The material below holds a span beginning at the line with "s.tick.clusters = s.clusters := rfl" and ending at the line with "s.tick.tiles = s.tiles := rfl". Quote that span exactly, both ends included, and only that span.

____________________

/-! ### putCtx -/

@[simp] theorem State.putCtx_cycle (c : Nat) (x : Context) : (s.putCtx c x).cycle = s.cycle := rfl
@[simp] theorem State.putCtx_agenda (c : Nat) (x : Context) : (s.putCtx c x).agenda = s.agenda := rfl
@[simp] theorem State.putCtx_stamp (c : Nat) (x : Context) : (s.putCtx c x).stamp = s.stamp := rfl
@[simp] theorem State.putCtx_fresh (c : Nat) (x : Context) : (s.putCtx c x).fresh = s.fresh := rfl
@[simp] theorem State.putCtx_cur (c : Nat) (x : Context) : (s.putCtx c x).cur = s.cur := rfl
@[simp] theorem State.putCtx_mem (c : Nat) (x : Context) : (s.putCtx c x).mem = s.mem := rfl
@[simp] theorem State.putCtx_pend (c : Nat) (x : Context) : (s.putCtx c x).pend = s.pend := rfl
@[simp] theorem State.putCtx_emax (c : Nat) (x : Context) : (s.putCtx c x).emax = s.emax := rfl
@[simp] theorem State.putCtx_tlast (c : Nat) (x : Context) : (s.putCtx c x).tlast = s.tlast := rfl
@[simp] theorem State.putCtx_accesses (c : Nat) (x : Context) : (s.putCtx c x).accesses = s.accesses := rfl
@[simp] theorem State.putCtx_replies (c : Nat) (x : Context) : (s.putCtx c x).replies = s.replies := rfl
@[simp] theorem State.putCtx_results (c : Nat) (x : Context) : (s.putCtx c x).results = s.results := rfl
@[simp] theorem State.putCtx_copies (c : Nat) (x : Context) : (s.putCtx c x).copies = s.copies := rfl
@[simp] theorem State.putCtx_full (c : Nat) (x : Context) : (s.putCtx c x).full = s.full := rfl
@[simp] theorem State.putCtx_bad (c : Nat) (x : Context) : (s.putCtx c x).bad = s.bad := rfl
@[simp] theorem State.putCtx_ctxs (c : Nat) (x : Context) : (s.putCtx c x).ctxs = putAt s.ctxs c x := rfl
@[simp] theorem State.putCtx_rings (c : Nat) (x : Context) : (s.putCtx c x).rings = s.rings := rfl
@[simp] theorem State.putCtx_launches (c : Nat) (x : Context) : (s.putCtx c x).launches = s.launches := rfl
@[simp] theorem State.putCtx_turns (c : Nat) (x : Context) : (s.putCtx c x).turns = s.turns := rfl
@[simp] theorem State.putCtx_teams (c : Nat) (x : Context) : (s.putCtx c x).teams = s.teams := rfl
@[simp] theorem State.putCtx_groups (c : Nat) (x : Context) : (s.putCtx c x).groups = s.groups := rfl
@[simp] theorem State.putCtx_clusters (c : Nat) (x : Context) : (s.putCtx c x).clusters = s.clusters := rfl
@[simp] theorem State.putCtx_cores (c : Nat) (x : Context) : (s.putCtx c x).cores = s.cores := rfl
@[simp] theorem State.putCtx_tiles (c : Nat) (x : Context) : (s.putCtx c x).tiles = s.tiles := rfl
@[simp] theorem State.putCtx_engines (c : Nat) (x : Context) : (s.putCtx c x).engines = s.engines := rfl
@[simp] theorem State.putCtx_chunks (c : Nat) (x : Context) : (s.putCtx c x).chunks = s.chunks := rfl
@[simp] theorem State.putCtx_windows (c : Nat) (x : Context) : (s.putCtx c x).windows = s.windows := rfl
@[simp] theorem State.putCtx_frames (c : Nat) (x : Context) : (s.putCtx c x).frames = s.frames := rfl
@[simp] theorem State.putCtx_dieFree (c : Nat) (x : Context) : (s.putCtx c x).dieFree = s.dieFree := rfl
@[simp] theorem State.putCtx_pools (c : Nat) (x : Context) : (s.putCtx c x).pools = s.pools := rfl
@[simp] theorem State.putCtx_cows (c : Nat) (x : Context) : (s.putCtx c x).cows = s.cows := rfl
@[simp] theorem State.putCtx_ports (c : Nat) (x : Context) : (s.putCtx c x).ports = s.ports := rfl
@[simp] theorem State.putCtx_draws (c : Nat) (x : Context) : (s.putCtx c x).draws = s.draws := rfl
@[simp] theorem State.putCtx_shards (c : Nat) (x : Context) : (s.putCtx c x).shards = s.shards := rfl
@[simp] theorem State.putCtx_mod (c : Nat) (x : Context) : (s.putCtx c x).mod = s.mod := rfl

/-! ### putRing -/

@[simp] theorem State.putRing_cycle (r : Nat) (x : Ring) : (s.putRing r x).cycle = s.cycle := rfl
@[simp] theorem State.putRing_agenda (r : Nat) (x : Ring) : (s.putRing r x).agenda = s.agenda := rfl
@[simp] theorem State.putRing_stamp (r : Nat) (x : Ring) : (s.putRing r x).stamp = s.stamp := rfl
@[simp] theorem State.putRing_fresh (r : Nat) (x : Ring) : (s.putRing r x).fresh = s.fresh := rfl
@[simp] theorem State.putRing_cur (r : Nat) (x : Ring) : (s.putRing r x).cur = s.cur := rfl
@[simp] theorem State.putRing_mem (r : Nat) (x : Ring) : (s.putRing r x).mem = s.mem := rfl
@[simp] theorem State.putRing_pend (r : Nat) (x : Ring) : (s.putRing r x).pend = s.pend := rfl
@[simp] theorem State.putRing_emax (r : Nat) (x : Ring) : (s.putRing r x).emax = s.emax := rfl
@[simp] theorem State.putRing_tlast (r : Nat) (x : Ring) : (s.putRing r x).tlast = s.tlast := rfl
@[simp] theorem State.putRing_accesses (r : Nat) (x : Ring) : (s.putRing r x).accesses = s.accesses := rfl
@[simp] theorem State.putRing_replies (r : Nat) (x : Ring) : (s.putRing r x).replies = s.replies := rfl
@[simp] theorem State.putRing_results (r : Nat) (x : Ring) : (s.putRing r x).results = s.results := rfl
@[simp] theorem State.putRing_copies (r : Nat) (x : Ring) : (s.putRing r x).copies = s.copies := rfl
@[simp] theorem State.putRing_full (r : Nat) (x : Ring) : (s.putRing r x).full = s.full := rfl
@[simp] theorem State.putRing_bad (r : Nat) (x : Ring) : (s.putRing r x).bad = s.bad := rfl
@[simp] theorem State.putRing_ctxs (r : Nat) (x : Ring) : (s.putRing r x).ctxs = s.ctxs := rfl
@[simp] theorem State.putRing_rings (r : Nat) (x : Ring) : (s.putRing r x).rings = putAt s.rings r x := rfl
@[simp] theorem State.putRing_launches (r : Nat) (x : Ring) : (s.putRing r x).launches = s.launches := rfl
@[simp] theorem State.putRing_turns (r : Nat) (x : Ring) : (s.putRing r x).turns = s.turns := rfl
@[simp] theorem State.putRing_teams (r : Nat) (x : Ring) : (s.putRing r x).teams = s.teams := rfl
@[simp] theorem State.putRing_groups (r : Nat) (x : Ring) : (s.putRing r x).groups = s.groups := rfl
@[simp] theorem State.putRing_clusters (r : Nat) (x : Ring) : (s.putRing r x).clusters = s.clusters := rfl
@[simp] theorem State.putRing_cores (r : Nat) (x : Ring) : (s.putRing r x).cores = s.cores := rfl
@[simp] theorem State.putRing_tiles (r : Nat) (x : Ring) : (s.putRing r x).tiles = s.tiles := rfl
@[simp] theorem State.putRing_engines (r : Nat) (x : Ring) : (s.putRing r x).engines = s.engines := rfl
@[simp] theorem State.putRing_chunks (r : Nat) (x : Ring) : (s.putRing r x).chunks = s.chunks := rfl
@[simp] theorem State.putRing_windows (r : Nat) (x : Ring) : (s.putRing r x).windows = s.windows := rfl
@[simp] theorem State.putRing_frames (r : Nat) (x : Ring) : (s.putRing r x).frames = s.frames := rfl
@[simp] theorem State.putRing_dieFree (r : Nat) (x : Ring) : (s.putRing r x).dieFree = s.dieFree := rfl
@[simp] theorem State.putRing_pools (r : Nat) (x : Ring) : (s.putRing r x).pools = s.pools := rfl
@[simp] theorem State.putRing_cows (r : Nat) (x : Ring) : (s.putRing r x).cows = s.cows := rfl
@[simp] theorem State.putRing_ports (r : Nat) (x : Ring) : (s.putRing r x).ports = s.ports := rfl
@[simp] theorem State.putRing_draws (r : Nat) (x : Ring) : (s.putRing r x).draws = s.draws := rfl
@[simp] theorem State.putRing_shards (r : Nat) (x : Ring) : (s.putRing r x).shards = s.shards := rfl
@[simp] theorem State.putRing_mod (r : Nat) (x : Ring) : (s.putRing r x).mod = s.mod := rfl

/-! ### putPort -/

@[simp] theorem State.putPort_cycle (p : Nat) (x : Port) : (s.putPort p x).cycle = s.cycle := rfl
@[simp] theorem State.putPort_agenda (p : Nat) (x : Port) : (s.putPort p x).agenda = s.agenda := rfl
@[simp] theorem State.putPort_stamp (p : Nat) (x : Port) : (s.putPort p x).stamp = s.stamp := rfl
@[simp] theorem State.putPort_fresh (p : Nat) (x : Port) : (s.putPort p x).fresh = s.fresh := rfl
@[simp] theorem State.putPort_cur (p : Nat) (x : Port) : (s.putPort p x).cur = s.cur := rfl
@[simp] theorem State.putPort_mem (p : Nat) (x : Port) : (s.putPort p x).mem = s.mem := rfl
@[simp] theorem State.putPort_pend (p : Nat) (x : Port) : (s.putPort p x).pend = s.pend := rfl
@[simp] theorem State.putPort_emax (p : Nat) (x : Port) : (s.putPort p x).emax = s.emax := rfl
@[simp] theorem State.putPort_tlast (p : Nat) (x : Port) : (s.putPort p x).tlast = s.tlast := rfl
@[simp] theorem State.putPort_accesses (p : Nat) (x : Port) : (s.putPort p x).accesses = s.accesses := rfl
@[simp] theorem State.putPort_replies (p : Nat) (x : Port) : (s.putPort p x).replies = s.replies := rfl
@[simp] theorem State.putPort_results (p : Nat) (x : Port) : (s.putPort p x).results = s.results := rfl
@[simp] theorem State.putPort_copies (p : Nat) (x : Port) : (s.putPort p x).copies = s.copies := rfl
@[simp] theorem State.putPort_full (p : Nat) (x : Port) : (s.putPort p x).full = s.full := rfl
@[simp] theorem State.putPort_bad (p : Nat) (x : Port) : (s.putPort p x).bad = s.bad := rfl
@[simp] theorem State.putPort_ctxs (p : Nat) (x : Port) : (s.putPort p x).ctxs = s.ctxs := rfl
@[simp] theorem State.putPort_rings (p : Nat) (x : Port) : (s.putPort p x).rings = s.rings := rfl
@[simp] theorem State.putPort_launches (p : Nat) (x : Port) : (s.putPort p x).launches = s.launches := rfl
@[simp] theorem State.putPort_turns (p : Nat) (x : Port) : (s.putPort p x).turns = s.turns := rfl
@[simp] theorem State.putPort_teams (p : Nat) (x : Port) : (s.putPort p x).teams = s.teams := rfl
@[simp] theorem State.putPort_groups (p : Nat) (x : Port) : (s.putPort p x).groups = s.groups := rfl
@[simp] theorem State.putPort_clusters (p : Nat) (x : Port) : (s.putPort p x).clusters = s.clusters := rfl
@[simp] theorem State.putPort_cores (p : Nat) (x : Port) : (s.putPort p x).cores = s.cores := rfl
@[simp] theorem State.putPort_tiles (p : Nat) (x : Port) : (s.putPort p x).tiles = s.tiles := rfl
@[simp] theorem State.putPort_engines (p : Nat) (x : Port) : (s.putPort p x).engines = s.engines := rfl
@[simp] theorem State.putPort_chunks (p : Nat) (x : Port) : (s.putPort p x).chunks = s.chunks := rfl
@[simp] theorem State.putPort_windows (p : Nat) (x : Port) : (s.putPort p x).windows = s.windows := rfl
@[simp] theorem State.putPort_frames (p : Nat) (x : Port) : (s.putPort p x).frames = s.frames := rfl
@[simp] theorem State.putPort_dieFree (p : Nat) (x : Port) : (s.putPort p x).dieFree = s.dieFree := rfl
@[simp] theorem State.putPort_pools (p : Nat) (x : Port) : (s.putPort p x).pools = s.pools := rfl
@[simp] theorem State.putPort_cows (p : Nat) (x : Port) : (s.putPort p x).cows = s.cows := rfl
@[simp] theorem State.putPort_ports (p : Nat) (x : Port) : (s.putPort p x).ports = writeAt Port.zero s.ports p x := rfl
@[simp] theorem State.putPort_draws (p : Nat) (x : Port) : (s.putPort p x).draws = s.draws := rfl
@[simp] theorem State.putPort_shards (p : Nat) (x : Port) : (s.putPort p x).shards = s.shards := rfl
@[simp] theorem State.putPort_mod (p : Nat) (x : Port) : (s.putPort p x).mod = s.mod := rfl

/-! ### tick -/

@[simp] theorem State.tick_cycle : s.tick.cycle = s.cycle := rfl
@[simp] theorem State.tick_agenda : s.tick.agenda = s.agenda := rfl
@[simp] theorem State.tick_stamp : s.tick.stamp = s.stamp + 1 := rfl
@[simp] theorem State.tick_fresh : s.tick.fresh = s.fresh := rfl
@[simp] theorem State.tick_cur : s.tick.cur = s.cur := rfl
@[simp] theorem State.tick_mem : s.tick.mem = s.mem := rfl
@[simp] theorem State.tick_pend : s.tick.pend = s.pend := rfl
@[simp] theorem State.tick_emax : s.tick.emax = s.emax := rfl
@[simp] theorem State.tick_tlast : s.tick.tlast = s.tlast := rfl
@[simp] theorem State.tick_accesses : s.tick.accesses = s.accesses := rfl
@[simp] theorem State.tick_replies : s.tick.replies = s.replies := rfl
@[simp] theorem State.tick_results : s.tick.results = s.results := rfl
@[simp] theorem State.tick_copies : s.tick.copies = s.copies := rfl
@[simp] theorem State.tick_full : s.tick.full = s.full := rfl
@[simp] theorem State.tick_bad : s.tick.bad = s.bad := rfl
@[simp] theorem State.tick_ctxs : s.tick.ctxs = s.ctxs := rfl
@[simp] theorem State.tick_rings : s.tick.rings = s.rings := rfl
@[simp] theorem State.tick_launches : s.tick.launches = s.launches := rfl
@[simp] theorem State.tick_turns : s.tick.turns = s.turns := rfl
@[simp] theorem State.tick_teams : s.tick.teams = s.teams := rfl
@[simp] theorem State.tick_groups : s.tick.groups = s.groups := rfl
@[simp] theorem State.tick_clusters : s.tick.clusters = s.clusters := rfl
@[simp] theorem State.tick_cores : s.tick.cores = s.cores := rfl
@[simp] theorem State.tick_tiles : s.tick.tiles = s.tiles := rfl
@[simp] theorem State.tick_engines : s.tick.engines = s.engines := rfl
@[simp] theorem State.tick_chunks : s.tick.chunks = s.chunks := rfl
@[simp] theorem State.tick_windows : s.tick.windows = s.windows := rfl
@[simp] theorem State.tick_frames : s.tick.frames = s.frames := rfl
@[simp] theorem State.tick_dieFree : s.tick.dieFree = s.dieFree := rfl
@[simp] theorem State.tick_pools : s.tick.pools = s.pools := rfl
@[simp] theorem State.tick_cows : s.tick.cows = s.cows := rfl
@[simp] theorem State.tick_ports : s.tick.ports = s.ports := rfl
@[simp] theorem State.tick_draws : s.tick.draws = s.draws := rfl
@[simp] theorem State.tick_shards : s.tick.shards = s.shards := rfl
@[simp] theorem State.tick_mod : s.tick.mod = s.mod := rfl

____________________

> ANSWER TO THE EXERCISE
@[simp] theorem State.tick_clusters : s.tick.clusters = s.clusters := rfl
@[simp] theorem State.tick_cores : s.tick.cores = s.cores := rfl
@[simp] theorem State.tick_tiles : s.tick.tiles = s.tiles := rfl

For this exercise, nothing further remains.